— What you are asked to do —
Both the line containing "(hq : s.request" and the line containing "have hothers := ih" belong to the span. Output exactly that span from the listing below, and nothing outside it.

┌─ Data under study

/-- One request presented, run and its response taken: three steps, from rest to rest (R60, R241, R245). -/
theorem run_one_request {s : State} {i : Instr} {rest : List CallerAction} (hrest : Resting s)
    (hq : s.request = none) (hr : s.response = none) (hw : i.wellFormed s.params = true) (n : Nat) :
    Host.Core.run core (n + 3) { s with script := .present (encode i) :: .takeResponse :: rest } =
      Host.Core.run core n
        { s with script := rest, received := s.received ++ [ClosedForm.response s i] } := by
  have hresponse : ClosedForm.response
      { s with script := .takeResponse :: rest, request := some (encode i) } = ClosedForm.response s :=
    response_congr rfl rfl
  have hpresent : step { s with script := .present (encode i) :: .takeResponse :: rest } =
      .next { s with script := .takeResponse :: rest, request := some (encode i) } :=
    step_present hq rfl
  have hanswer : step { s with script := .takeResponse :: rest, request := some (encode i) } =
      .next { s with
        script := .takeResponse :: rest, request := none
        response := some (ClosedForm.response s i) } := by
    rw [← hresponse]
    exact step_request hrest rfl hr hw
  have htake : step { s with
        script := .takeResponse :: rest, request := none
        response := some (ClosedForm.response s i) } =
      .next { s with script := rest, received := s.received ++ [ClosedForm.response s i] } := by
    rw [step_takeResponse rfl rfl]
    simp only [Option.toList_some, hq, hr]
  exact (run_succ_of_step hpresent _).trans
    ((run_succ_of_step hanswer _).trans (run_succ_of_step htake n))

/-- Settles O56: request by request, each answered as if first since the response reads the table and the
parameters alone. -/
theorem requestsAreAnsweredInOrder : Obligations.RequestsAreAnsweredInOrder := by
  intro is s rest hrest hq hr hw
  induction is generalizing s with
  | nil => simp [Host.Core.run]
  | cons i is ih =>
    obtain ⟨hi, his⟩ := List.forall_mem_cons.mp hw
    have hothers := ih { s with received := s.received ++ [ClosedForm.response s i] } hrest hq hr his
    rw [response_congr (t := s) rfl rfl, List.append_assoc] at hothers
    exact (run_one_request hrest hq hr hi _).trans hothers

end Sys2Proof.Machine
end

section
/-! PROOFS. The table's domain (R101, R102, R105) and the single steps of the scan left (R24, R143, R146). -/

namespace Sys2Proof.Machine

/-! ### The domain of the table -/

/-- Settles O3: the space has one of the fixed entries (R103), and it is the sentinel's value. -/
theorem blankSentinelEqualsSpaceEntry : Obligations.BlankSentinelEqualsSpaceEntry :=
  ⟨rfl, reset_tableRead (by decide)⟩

└─

— Written response —
    (hq : s.request = none) (hr : s.response = none) (hw : i.wellFormed s.params = true) (n : Nat) :
    Host.Core.run core (n + 3) { s with script := .present (encode i) :: .takeResponse :: rest } =
      Host.Core.run core n
        { s with script := rest, received := s.received ++ [ClosedForm.response s i] } := by
  have hresponse : ClosedForm.response
      { s with script := .takeResponse :: rest, request := some (encode i) } = ClosedForm.response s :=
    response_congr rfl rfl
  have hpresent : step { s with script := .present (encode i) :: .takeResponse :: rest } =
      .next { s with script := .takeResponse :: rest, request := some (encode i) } :=
    step_present hq rfl
  have hanswer : step { s with script := .takeResponse :: rest, request := some (encode i) } =
      .next { s with
        script := .takeResponse :: rest, request := none
        response := some (ClosedForm.response s i) } := by
    rw [← hresponse]
    exact step_request hrest rfl hr hw
  have htake : step { s with
        script := .takeResponse :: rest, request := none
        response := some (ClosedForm.response s i) } =
      .next { s with script := rest, received := s.received ++ [ClosedForm.response s i] } := by
    rw [step_takeResponse rfl rfl]
    simp only [Option.toList_some, hq, hr]
  exact (run_succ_of_step hpresent _).trans
    ((run_succ_of_step hanswer _).trans (run_succ_of_step htake n))

/-- Settles O56: request by request, each answered as if first since the response reads the table and the
parameters alone. -/
theorem requestsAreAnsweredInOrder : Obligations.RequestsAreAnsweredInOrder := by
  intro is s rest hrest hq hr hw
  induction is generalizing s with
  | nil => simp [Host.Core.run]
  | cons i is ih =>
    obtain ⟨hi, his⟩ := List.forall_mem_cons.mp hw
    have hothers := ih { s with received := s.received ++ [ClosedForm.response s i] } hrest hq hr his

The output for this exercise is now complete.